(Saved data entries)
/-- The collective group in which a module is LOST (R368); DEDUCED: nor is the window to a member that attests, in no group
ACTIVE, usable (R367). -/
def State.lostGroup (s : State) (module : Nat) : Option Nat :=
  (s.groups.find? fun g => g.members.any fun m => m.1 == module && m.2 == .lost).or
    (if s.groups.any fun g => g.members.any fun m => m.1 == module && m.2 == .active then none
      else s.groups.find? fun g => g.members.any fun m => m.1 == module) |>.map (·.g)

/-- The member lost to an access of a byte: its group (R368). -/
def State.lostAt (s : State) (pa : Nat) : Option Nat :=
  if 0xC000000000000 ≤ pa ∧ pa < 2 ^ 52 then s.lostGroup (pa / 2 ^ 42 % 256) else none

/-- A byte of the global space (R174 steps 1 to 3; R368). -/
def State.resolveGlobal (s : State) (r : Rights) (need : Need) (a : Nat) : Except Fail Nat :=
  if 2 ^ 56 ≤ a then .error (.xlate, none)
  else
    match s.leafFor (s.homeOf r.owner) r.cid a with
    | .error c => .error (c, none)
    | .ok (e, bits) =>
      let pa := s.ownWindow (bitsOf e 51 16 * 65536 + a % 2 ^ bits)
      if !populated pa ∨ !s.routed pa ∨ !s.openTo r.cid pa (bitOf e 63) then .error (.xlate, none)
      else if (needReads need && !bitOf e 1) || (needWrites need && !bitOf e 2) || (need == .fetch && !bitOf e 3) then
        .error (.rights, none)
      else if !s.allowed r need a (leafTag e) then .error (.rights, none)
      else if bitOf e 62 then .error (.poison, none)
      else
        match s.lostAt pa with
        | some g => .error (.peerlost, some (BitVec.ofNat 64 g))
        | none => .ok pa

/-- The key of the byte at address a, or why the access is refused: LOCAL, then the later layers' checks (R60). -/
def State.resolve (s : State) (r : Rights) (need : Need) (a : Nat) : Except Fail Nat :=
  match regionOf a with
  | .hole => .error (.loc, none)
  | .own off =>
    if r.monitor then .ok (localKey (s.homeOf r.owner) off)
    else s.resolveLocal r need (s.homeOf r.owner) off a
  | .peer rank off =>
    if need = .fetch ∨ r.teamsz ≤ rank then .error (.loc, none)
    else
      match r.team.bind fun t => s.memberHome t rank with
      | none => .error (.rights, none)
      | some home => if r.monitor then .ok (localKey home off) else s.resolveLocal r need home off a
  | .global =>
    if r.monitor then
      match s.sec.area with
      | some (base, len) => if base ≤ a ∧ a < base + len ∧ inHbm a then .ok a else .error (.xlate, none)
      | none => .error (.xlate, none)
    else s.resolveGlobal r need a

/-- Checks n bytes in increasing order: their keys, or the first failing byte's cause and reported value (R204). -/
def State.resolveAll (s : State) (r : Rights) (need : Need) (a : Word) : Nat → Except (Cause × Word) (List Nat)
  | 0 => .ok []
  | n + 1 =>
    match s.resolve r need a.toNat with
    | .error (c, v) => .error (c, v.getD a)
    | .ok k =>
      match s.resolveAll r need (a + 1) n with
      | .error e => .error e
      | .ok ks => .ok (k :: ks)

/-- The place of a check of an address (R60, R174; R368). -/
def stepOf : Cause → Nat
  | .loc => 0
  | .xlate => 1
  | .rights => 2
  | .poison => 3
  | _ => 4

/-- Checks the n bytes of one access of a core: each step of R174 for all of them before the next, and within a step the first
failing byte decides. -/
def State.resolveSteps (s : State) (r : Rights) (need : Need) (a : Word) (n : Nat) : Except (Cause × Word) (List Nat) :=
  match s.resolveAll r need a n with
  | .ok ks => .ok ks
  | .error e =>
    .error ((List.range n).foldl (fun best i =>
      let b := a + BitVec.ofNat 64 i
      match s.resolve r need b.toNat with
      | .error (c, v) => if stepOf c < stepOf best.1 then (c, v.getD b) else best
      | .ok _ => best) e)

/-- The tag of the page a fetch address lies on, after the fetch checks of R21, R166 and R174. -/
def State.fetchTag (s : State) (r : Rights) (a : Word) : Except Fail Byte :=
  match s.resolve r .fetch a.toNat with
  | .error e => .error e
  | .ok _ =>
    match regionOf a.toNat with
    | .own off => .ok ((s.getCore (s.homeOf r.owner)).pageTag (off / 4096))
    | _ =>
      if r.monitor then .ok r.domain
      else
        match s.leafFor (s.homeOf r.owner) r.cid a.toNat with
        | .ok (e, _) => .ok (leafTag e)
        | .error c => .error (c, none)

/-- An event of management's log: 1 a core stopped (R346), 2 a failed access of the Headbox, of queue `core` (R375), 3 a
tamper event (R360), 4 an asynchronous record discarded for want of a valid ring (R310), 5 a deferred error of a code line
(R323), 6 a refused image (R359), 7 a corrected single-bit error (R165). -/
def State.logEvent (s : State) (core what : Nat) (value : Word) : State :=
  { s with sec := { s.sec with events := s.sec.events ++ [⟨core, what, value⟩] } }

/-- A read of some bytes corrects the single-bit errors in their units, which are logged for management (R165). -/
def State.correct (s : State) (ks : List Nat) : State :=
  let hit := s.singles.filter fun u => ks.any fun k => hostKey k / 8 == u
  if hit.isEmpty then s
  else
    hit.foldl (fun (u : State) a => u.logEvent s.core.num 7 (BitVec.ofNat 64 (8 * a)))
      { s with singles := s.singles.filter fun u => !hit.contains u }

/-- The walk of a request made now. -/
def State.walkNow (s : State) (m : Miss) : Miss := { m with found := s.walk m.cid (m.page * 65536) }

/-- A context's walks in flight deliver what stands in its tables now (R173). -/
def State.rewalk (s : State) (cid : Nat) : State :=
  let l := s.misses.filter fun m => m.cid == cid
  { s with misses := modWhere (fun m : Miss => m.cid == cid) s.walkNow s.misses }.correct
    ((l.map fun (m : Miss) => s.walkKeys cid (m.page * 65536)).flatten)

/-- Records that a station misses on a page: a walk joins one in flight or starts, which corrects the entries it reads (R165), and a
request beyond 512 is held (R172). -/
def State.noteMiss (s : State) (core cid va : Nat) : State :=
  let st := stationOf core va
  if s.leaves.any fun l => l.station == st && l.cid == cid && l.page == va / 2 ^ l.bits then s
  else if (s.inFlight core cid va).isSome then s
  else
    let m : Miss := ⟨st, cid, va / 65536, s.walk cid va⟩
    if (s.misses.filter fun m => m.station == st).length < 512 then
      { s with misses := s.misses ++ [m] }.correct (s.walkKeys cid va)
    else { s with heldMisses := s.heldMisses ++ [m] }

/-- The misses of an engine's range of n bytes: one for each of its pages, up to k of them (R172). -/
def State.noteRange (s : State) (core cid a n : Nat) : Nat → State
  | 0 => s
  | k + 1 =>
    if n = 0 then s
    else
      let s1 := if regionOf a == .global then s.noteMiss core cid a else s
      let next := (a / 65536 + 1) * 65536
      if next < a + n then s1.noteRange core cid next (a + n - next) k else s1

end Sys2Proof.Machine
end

ACTIVITY:
What is needed is every line of the records above that contains the word "lostGroup".

TASK RESPONSE:
def State.lostGroup (s : State) (module : Nat) : Option Nat :=
  if 0xC000000000000 ≤ pa ∧ pa < 2 ^ 52 then s.lostGroup (pa / 2 ^ 42 % 256) else none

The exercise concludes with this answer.